In Kiel wird das Institut für Sexualmedizin aufgelöst.

Opferschutz abgewickelt© Don Bayley - iStockphoto.comStudenten protestieren gegen die Schließung des Instituts für Sexualmedizin in Kiel
Am 27. September 2002 wird im schleswig-holsteinischen Neumünster die Leiche der 16-jährigen Jennifer gefunden. Der Körper des Mädchens ist halb nackt und weist Spuren erheblicher Gewalt auf. Der Täter muss seinen ganzen Hass auf das weibliche Geschlecht abreagiert haben: Jennifers Nasenbein ist gebrochen, ein Schlüsselbein und eine Rippe. Der Körper ist mit Hämatomen übersät, der Schädel unterblutet, das linke Auge durch einen Faustschlag verletzt. Der Tod trat durch Gewalt gegen den Hals ein, möglicherweise hat sich der Mörder auf die Kehle seines Opfers gekniet.

Ein Jahr später wird ein 37-jähriger Kraftfahrer wegen Mordes an Jennifer zu einer lebenslangen Freiheitsstrafe verurteilt. Außerdem verhängt das Landgericht Kiel die Sicherungsverwahrung über den Angeklagten, weil eine erhebliche Gefahr von ihm ausgehe. Dabei stützen sich die Richter auf ein sexualmedizinisches Gutachten des Professors Hartmut Bosinski von der Universitätsklinik in Kiel. Der hatte den Angeklagten eingehend untersucht und bei ihm ein pathologisches Verhältnis zu Frauen und einen Hang zur sexualisierten Gewalt festgestellt. Das Besondere an dem Fall aber ist, dass der schwer gestörte Mann vor dem Mord zwar schon langjährige Freiheitsstrafen wegen diverser Vergewaltigungen verbüßt hatte - wobei die Brutalität der Tatausführung jedes Mal zunahm -, dass er aber noch niemals einem Sachverständigen vorgestellt worden war. Er war hart bestraft, seine gefährliche Veranlagung und seine triebhafte Neigung waren jedoch niemals erkannt worden.

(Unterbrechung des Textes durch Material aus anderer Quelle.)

-- ==== Sys2Proof/Laws/State.lean ====
section
/-! SUPPORT. One lemma per field of State for each of its updates, and what the updated map gives. -/

namespace Sys2Proof.Machine

/-! ### Fields that an update leaves alone -/

@[simp] theorem Work.setGrp_now (w : Work) (k : Nat) (x : Group) : (w.setGrp k x).d.now = w.d.now := rfl
@[simp] theorem Work.setGrp_cur (w : Work) (k : Nat) (x : Group) : (w.setGrp k x).d.cur = w.d.cur := rfl
@[simp] theorem Work.setGrp_blocks (w : Work) (k : Nat) (x : Group) : (w.setGrp k x).d.blocks = w.d.blocks := rfl
@[simp] theorem Work.setGrp_launches (w : Work) (k : Nat) (x : Group) : (w.setGrp k x).d.launches = w.d.launches := rfl
@[simp] theorem Work.setGrp_cores (w : Work) (k : Nat) (x : Group) : (w.setGrp k x).d.cores = w.d.cores := rfl
@[simp] theorem Work.setGrp_dies (w : Work) (k : Nat) (x : Group) : (w.setGrp k x).d.dies = w.d.dies := rfl
@[simp] theorem Work.setGrp_parts (w : Work) (k : Nat) (x : Group) : (w.setGrp k x).d.parts = w.d.parts := rfl
@[simp] theorem Work.setGrp_pkg (w : Work) (k : Nat) (x : Group) : (w.setGrp k x).d.pkg = w.d.pkg := rfl
@[simp] theorem Work.setGrp_ops (w : Work) (k : Nat) (x : Group) : (w.setGrp k x).d.ops = w.d.ops := rfl
@[simp] theorem Work.setGrp_turns (w : Work) (k : Nat) (x : Group) : (w.setGrp k x).d.turns = w.d.turns := rfl
@[simp] theorem Work.setGrp_tick (w : Work) (k : Nat) (x : Group) : (w.setGrp k x).d.tick = w.d.tick := rfl
@[simp] theorem Work.setGrp_free (w : Work) (k : Nat) (x : Group) : (w.setGrp k x).d.free = w.d.free := rfl
@[simp] theorem Work.setGrp_nextId (w : Work) (k : Nat) (x : Group) : (w.setGrp k x).d.nextId = w.d.nextId := rfl
@[simp] theorem Work.setGrp_base (w : Work) (k : Nat) (x : Group) : (w.setGrp k x).base = w.base := rfl
@[simp] theorem Work.setGrp_log (w : Work) (k : Nat) (x : Group) : (w.setGrp k x).log = w.log := rfl

@[simp] theorem Work.updGrp_now (w : Work) (k : Nat) (f : Group → Group) : (w.updGrp k f).d.now = w.d.now := rfl
@[simp] theorem Work.updGrp_cur (w : Work) (k : Nat) (f : Group → Group) : (w.updGrp k f).d.cur = w.d.cur := rfl
@[simp] theorem Work.updGrp_blocks (w : Work) (k : Nat) (f : Group → Group) : (w.updGrp k f).d.blocks = w.d.blocks := rfl
@[simp] theorem Work.updGrp_launches (w : Work) (k : Nat) (f : Group → Group) : (w.updGrp k f).d.launches = w.d.launches := rfl
@[simp] theorem Work.updGrp_cores (w : Work) (k : Nat) (f : Group → Group) : (w.updGrp k f).d.cores = w.d.cores := rfl
@[simp] theorem Work.updGrp_dies (w : Work) (k : Nat) (f : Group → Group) : (w.updGrp k f).d.dies = w.d.dies := rfl
@[simp] theorem Work.updGrp_parts (w : Work) (k : Nat) (f : Group → Group) : (w.updGrp k f).d.parts = w.d.parts := rfl
@[simp] theorem Work.updGrp_pkg (w : Work) (k : Nat) (f : Group → Group) : (w.updGrp k f).d.pkg = w.d.pkg := rfl
@[simp] theorem Work.updGrp_ops (w : Work) (k : Nat) (f : Group → Group) : (w.updGrp k f).d.ops = w.d.ops := rfl
@[simp] theorem Work.updGrp_turns (w : Work) (k : Nat) (f : Group → Group) : (w.updGrp k f).d.turns = w.d.turns := rfl
@[simp] theorem Work.updGrp_tick (w : Work) (k : Nat) (f : Group → Group) : (w.updGrp k f).d.tick = w.d.tick := rfl
@[simp] theorem Work.updGrp_free (w : Work) (k : Nat) (f : Group → Group) : (w.updGrp k f).d.free = w.d.free := rfl
@[simp] theorem Work.updGrp_nextId (w : Work) (k : Nat) (f : Group → Group) : (w.updGrp k f).d.nextId = w.d.nextId := rfl
@[simp] theorem Work.updGrp_base (w : Work) (k : Nat) (f : Group → Group) : (w.updGrp k f).base = w.base := rfl
@[simp] theorem Work.updGrp_log (w : Work) (k : Nat) (f : Group → Group) : (w.updGrp k f).log = w.log := rfl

Das ist der beunruhigende Alltag in der Strafjustiz. Nur die wenigsten Sexualstraftäter werden begutachtet, obwohl gerade ihr Delikt wie kein anderes das Vorhandensein einer forensisch relevanten Deformation nahelegt, der mit Strafen allein nicht beizukommen ist. Die Probleme dieser Täter werden im Gefängnis eher größer, und Rückfälle - die dann die Öffentlichkeit ängstigen und erschüttern - sind mitunter absehbar.

In einer Studie im Jahr 2010 analysierte der Kieler Professor Günter Köhnken, Leiter des Instituts für Rechtspsychologie, zusammen mit Hartmut Bosinski 291 schleswig-holsteinische Fälle von Sexualstraftätern. Die Forscher wiesen nach, dass in diesem Bundesland nur knapp 12 Prozent der Männer, denen Vergewaltigung, sexuelle Nötigung, Kindesmissbrauch oder Exhibitionismus vorgeworfen wird, psychiatrisch oder sexualmedizinisch untersucht wurden. Die Wissenschaftler konnten überdies nicht klären, warum bei dem einen Angeklagten eine Begutachtung angeordnet worden war, bei einem anderen dagegen nicht. Dies bleibt ganz offensichtlich dem Zufall überlassen. Wenn es nach der Landesregierung in Kiel geht, wird dieser Missstand in Schleswig-Holstein nicht korrigiert - im Gegenteil: Geplant ist, das seit vierzig Jahren bestehende Institut für Sexualmedizin aufzulösen und den seiner Eigenständigkeit und weitgehend auch seiner Mitarbeiter und Mittel beraubten Professor Bosinski irgendwie im Zentrum für Psychiatrie abzustellen. Einer von zwei Assistenten und die halbe Stelle seiner Sekretärin wurden ihm 2011 schon gestrichen. Das Abwicklungsargument des Wissenschaftsministeriums lautet: Die Sexualmedizin arbeite nicht wirtschaftlich. Das gilt zwar für viele andere wissenschaftliche Disziplinen auch. Offenbar will man sich aber einen Spezialisten für Sexualmedizin - an deutschen Unikliniken gibt es überhaupt nur drei - nicht mehr leisten.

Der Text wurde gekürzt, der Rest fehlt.